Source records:
════════════════
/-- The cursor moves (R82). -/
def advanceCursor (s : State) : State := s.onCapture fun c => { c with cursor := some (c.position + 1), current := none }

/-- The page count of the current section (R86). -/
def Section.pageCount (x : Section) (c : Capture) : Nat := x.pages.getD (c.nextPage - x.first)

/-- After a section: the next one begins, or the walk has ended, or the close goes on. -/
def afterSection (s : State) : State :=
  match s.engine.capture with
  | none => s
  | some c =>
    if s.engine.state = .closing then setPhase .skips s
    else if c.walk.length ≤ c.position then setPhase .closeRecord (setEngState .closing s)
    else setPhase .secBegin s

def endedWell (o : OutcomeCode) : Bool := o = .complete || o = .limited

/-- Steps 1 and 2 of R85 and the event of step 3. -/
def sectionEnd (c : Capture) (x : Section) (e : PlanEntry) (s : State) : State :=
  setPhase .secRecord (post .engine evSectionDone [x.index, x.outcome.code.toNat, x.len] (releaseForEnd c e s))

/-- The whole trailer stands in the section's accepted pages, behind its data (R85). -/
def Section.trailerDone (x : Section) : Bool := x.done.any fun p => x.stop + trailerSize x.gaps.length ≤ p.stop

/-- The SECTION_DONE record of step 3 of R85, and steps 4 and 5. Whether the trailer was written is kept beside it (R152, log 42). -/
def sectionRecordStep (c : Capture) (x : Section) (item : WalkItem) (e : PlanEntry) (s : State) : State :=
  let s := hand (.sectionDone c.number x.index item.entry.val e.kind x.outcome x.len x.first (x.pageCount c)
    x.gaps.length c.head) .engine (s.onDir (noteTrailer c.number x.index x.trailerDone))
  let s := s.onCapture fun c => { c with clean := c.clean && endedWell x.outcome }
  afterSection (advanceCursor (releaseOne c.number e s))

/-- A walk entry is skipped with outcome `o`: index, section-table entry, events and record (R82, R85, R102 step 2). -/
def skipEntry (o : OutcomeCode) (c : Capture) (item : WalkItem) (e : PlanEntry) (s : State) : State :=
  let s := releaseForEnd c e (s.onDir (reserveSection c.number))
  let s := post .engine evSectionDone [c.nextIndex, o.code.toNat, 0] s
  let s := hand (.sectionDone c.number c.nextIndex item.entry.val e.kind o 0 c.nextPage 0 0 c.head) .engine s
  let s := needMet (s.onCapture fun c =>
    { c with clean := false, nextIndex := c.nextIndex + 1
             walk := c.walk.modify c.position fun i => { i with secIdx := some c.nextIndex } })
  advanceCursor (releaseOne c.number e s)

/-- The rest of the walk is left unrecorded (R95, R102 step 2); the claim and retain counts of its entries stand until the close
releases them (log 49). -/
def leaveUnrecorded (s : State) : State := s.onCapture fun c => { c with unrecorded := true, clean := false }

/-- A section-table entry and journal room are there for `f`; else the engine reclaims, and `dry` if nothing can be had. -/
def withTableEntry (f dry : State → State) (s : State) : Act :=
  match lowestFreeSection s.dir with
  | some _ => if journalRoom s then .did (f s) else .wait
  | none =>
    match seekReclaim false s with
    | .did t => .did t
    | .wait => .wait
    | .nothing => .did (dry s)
════════════════
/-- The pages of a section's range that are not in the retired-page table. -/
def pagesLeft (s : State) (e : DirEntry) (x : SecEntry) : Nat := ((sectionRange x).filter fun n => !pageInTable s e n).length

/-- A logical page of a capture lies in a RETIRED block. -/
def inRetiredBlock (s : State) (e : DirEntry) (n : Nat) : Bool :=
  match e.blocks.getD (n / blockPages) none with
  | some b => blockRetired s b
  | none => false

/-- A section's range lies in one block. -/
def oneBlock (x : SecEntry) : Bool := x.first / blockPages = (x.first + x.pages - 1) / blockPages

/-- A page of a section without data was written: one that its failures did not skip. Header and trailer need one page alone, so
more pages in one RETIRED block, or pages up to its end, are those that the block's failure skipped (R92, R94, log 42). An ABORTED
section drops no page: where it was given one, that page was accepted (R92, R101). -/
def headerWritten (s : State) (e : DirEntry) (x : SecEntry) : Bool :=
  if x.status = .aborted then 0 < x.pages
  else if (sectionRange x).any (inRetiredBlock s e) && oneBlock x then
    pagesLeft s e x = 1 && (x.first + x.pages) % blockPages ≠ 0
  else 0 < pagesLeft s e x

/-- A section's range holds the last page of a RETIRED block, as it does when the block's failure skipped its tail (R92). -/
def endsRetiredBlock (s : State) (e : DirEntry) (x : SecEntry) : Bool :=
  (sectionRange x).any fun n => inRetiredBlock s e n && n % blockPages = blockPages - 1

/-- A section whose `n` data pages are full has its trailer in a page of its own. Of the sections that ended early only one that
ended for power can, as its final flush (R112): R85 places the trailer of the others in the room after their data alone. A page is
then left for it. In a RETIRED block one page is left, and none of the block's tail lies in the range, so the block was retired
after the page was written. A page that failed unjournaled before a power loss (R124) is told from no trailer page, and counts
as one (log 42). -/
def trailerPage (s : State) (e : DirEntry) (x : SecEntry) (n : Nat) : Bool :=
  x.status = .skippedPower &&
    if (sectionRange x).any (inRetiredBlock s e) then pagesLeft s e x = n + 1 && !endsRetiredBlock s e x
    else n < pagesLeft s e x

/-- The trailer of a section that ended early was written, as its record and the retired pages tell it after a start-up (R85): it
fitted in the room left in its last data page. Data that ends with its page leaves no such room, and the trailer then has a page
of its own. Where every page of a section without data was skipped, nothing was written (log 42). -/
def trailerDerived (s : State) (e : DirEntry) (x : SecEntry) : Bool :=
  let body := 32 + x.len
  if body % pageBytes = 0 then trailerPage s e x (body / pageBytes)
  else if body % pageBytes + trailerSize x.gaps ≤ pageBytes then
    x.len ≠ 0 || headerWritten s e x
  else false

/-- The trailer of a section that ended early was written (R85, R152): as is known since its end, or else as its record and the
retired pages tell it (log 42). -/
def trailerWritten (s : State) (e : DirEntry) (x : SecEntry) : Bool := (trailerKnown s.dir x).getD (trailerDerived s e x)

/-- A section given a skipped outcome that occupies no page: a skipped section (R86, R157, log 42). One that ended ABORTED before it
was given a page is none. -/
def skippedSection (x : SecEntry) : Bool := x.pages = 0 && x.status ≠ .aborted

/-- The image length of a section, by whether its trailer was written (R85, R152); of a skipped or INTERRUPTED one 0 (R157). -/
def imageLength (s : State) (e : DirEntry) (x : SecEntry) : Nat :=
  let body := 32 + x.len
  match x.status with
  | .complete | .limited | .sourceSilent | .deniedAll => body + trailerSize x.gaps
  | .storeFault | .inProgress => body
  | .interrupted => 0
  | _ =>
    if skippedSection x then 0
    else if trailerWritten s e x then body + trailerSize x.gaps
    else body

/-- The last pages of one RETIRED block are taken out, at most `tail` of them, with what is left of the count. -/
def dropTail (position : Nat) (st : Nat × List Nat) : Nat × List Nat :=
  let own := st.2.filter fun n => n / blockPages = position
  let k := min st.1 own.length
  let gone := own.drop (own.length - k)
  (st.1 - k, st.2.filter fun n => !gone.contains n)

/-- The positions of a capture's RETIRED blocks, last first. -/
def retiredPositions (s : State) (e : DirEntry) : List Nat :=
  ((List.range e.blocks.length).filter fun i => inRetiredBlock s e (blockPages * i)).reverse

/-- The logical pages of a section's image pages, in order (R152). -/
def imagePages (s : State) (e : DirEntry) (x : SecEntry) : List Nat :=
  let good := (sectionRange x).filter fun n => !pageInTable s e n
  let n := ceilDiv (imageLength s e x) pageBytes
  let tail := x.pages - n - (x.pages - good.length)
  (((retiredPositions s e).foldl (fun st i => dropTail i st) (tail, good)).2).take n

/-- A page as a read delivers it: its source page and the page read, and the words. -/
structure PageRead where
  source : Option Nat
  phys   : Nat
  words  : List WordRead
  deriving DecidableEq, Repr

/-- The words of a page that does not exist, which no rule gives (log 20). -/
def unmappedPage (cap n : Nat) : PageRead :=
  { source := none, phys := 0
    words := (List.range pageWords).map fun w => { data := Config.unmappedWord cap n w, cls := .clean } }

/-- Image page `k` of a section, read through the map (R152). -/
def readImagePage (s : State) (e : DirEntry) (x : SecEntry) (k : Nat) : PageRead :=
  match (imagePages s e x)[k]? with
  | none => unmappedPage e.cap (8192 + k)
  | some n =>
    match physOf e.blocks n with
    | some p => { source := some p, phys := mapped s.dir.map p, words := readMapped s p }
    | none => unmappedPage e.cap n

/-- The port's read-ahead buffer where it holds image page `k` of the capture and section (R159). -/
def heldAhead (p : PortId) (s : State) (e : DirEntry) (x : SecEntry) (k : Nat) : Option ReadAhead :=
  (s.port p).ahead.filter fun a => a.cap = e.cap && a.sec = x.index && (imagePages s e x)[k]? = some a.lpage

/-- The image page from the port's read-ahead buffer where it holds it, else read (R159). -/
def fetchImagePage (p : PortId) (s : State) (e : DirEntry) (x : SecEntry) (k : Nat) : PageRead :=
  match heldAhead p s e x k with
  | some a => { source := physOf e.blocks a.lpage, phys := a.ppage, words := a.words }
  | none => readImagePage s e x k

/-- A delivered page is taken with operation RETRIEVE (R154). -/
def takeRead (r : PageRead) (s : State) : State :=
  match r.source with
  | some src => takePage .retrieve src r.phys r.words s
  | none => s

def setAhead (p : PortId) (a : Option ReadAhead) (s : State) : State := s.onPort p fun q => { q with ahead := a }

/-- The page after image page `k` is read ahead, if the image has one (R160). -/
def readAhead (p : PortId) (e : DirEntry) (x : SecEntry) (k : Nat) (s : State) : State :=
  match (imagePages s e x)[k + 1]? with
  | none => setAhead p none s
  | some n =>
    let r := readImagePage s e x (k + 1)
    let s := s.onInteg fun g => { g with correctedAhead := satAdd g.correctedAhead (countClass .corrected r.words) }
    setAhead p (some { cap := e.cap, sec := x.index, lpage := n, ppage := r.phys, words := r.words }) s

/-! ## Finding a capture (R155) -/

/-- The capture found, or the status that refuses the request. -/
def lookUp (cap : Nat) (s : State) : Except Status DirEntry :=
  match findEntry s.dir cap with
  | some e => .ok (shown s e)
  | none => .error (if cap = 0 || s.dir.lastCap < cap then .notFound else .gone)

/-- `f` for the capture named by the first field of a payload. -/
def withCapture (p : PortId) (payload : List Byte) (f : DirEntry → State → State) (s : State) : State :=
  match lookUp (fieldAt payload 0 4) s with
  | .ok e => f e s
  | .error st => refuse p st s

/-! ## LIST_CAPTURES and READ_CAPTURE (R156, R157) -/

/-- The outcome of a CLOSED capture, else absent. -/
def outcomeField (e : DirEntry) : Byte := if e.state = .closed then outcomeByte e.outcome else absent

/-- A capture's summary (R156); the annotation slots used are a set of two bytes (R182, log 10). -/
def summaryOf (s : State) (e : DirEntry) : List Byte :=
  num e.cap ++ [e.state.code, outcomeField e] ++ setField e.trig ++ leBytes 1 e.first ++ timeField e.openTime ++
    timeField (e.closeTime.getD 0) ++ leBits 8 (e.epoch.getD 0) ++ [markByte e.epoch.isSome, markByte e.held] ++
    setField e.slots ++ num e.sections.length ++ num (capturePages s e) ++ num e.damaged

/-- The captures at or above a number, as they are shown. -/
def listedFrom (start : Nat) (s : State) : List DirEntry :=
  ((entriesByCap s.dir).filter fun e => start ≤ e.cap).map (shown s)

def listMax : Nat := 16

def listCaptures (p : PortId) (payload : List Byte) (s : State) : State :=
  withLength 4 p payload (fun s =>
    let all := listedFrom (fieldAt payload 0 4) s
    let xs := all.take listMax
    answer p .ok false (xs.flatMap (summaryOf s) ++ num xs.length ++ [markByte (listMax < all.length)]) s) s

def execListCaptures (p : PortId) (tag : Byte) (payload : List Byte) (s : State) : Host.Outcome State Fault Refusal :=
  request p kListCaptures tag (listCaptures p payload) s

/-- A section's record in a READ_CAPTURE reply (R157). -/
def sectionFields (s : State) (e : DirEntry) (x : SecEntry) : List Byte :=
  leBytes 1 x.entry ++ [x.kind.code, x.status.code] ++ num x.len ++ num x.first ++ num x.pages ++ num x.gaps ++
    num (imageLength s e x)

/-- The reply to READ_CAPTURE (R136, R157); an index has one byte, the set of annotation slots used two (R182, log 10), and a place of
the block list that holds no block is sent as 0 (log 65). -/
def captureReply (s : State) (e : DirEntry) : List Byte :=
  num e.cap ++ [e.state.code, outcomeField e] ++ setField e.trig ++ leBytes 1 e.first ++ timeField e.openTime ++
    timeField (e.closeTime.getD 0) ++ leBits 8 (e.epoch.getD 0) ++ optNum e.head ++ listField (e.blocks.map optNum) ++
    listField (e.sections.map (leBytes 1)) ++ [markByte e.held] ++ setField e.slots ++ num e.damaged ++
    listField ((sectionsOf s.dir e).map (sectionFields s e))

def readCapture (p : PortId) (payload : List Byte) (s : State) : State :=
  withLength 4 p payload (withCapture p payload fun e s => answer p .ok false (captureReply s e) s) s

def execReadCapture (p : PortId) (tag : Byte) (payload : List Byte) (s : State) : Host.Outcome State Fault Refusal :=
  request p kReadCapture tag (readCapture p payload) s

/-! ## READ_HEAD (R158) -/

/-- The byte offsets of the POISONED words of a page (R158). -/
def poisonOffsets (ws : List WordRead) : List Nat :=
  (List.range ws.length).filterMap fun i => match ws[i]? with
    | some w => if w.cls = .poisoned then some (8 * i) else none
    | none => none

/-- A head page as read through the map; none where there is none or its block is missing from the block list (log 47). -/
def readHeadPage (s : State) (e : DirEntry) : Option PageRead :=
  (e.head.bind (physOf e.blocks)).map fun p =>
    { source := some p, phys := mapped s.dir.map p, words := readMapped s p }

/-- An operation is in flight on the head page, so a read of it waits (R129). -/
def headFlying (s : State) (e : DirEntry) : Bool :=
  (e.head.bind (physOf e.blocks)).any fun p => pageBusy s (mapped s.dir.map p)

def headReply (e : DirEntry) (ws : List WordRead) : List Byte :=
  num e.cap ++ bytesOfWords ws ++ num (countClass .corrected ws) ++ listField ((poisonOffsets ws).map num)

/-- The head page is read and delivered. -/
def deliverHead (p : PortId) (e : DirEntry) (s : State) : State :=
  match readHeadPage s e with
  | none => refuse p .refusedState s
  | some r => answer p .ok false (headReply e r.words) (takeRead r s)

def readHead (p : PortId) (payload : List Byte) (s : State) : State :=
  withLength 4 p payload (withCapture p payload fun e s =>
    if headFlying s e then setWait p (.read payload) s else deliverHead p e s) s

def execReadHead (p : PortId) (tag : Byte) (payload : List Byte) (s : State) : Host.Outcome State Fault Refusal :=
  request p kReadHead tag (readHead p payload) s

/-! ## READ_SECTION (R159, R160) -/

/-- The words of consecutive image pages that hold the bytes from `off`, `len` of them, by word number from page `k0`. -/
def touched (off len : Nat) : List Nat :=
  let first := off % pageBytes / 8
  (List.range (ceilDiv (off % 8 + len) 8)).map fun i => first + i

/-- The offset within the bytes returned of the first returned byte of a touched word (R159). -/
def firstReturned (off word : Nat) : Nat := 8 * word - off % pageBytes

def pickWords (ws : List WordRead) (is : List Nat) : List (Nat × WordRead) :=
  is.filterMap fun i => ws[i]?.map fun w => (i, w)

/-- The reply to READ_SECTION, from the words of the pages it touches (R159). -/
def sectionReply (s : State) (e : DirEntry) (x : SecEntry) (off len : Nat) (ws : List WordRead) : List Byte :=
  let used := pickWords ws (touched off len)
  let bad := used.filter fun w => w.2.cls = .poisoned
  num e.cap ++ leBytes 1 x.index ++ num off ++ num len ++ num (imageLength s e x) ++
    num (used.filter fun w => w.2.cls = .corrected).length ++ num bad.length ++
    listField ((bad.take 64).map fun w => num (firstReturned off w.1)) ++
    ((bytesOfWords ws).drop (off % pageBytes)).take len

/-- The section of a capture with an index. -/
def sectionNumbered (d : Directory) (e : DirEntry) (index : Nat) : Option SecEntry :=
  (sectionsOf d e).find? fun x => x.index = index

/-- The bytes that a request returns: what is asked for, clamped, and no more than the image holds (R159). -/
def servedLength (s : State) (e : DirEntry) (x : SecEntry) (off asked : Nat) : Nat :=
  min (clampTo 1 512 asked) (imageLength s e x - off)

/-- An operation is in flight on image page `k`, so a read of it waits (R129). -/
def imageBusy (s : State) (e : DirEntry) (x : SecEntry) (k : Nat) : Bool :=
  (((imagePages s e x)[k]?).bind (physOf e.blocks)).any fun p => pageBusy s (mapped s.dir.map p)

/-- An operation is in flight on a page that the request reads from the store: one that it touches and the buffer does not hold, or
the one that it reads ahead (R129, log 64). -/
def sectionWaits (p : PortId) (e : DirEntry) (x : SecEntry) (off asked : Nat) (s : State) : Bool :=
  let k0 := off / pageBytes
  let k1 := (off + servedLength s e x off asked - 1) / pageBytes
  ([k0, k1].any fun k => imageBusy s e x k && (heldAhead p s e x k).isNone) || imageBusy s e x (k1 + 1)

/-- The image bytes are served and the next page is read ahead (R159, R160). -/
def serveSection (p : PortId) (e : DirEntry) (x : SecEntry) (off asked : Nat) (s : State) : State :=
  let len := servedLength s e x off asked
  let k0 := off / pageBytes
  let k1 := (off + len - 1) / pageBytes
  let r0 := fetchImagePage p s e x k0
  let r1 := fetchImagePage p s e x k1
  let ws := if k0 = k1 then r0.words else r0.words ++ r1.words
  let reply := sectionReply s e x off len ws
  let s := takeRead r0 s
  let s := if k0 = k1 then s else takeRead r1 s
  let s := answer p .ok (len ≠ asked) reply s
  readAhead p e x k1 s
════════════════
Exercise directions: Extract exactly and only the lines above from the line containing "moves (R82). -/" through the line containing "section (R86). -/", both end lines included.

Exercise solution:
/-- The cursor moves (R82). -/
def advanceCursor (s : State) : State := s.onCapture fun c => { c with cursor := some (c.position + 1), current := none }

/-- The page count of the current section (R86). -/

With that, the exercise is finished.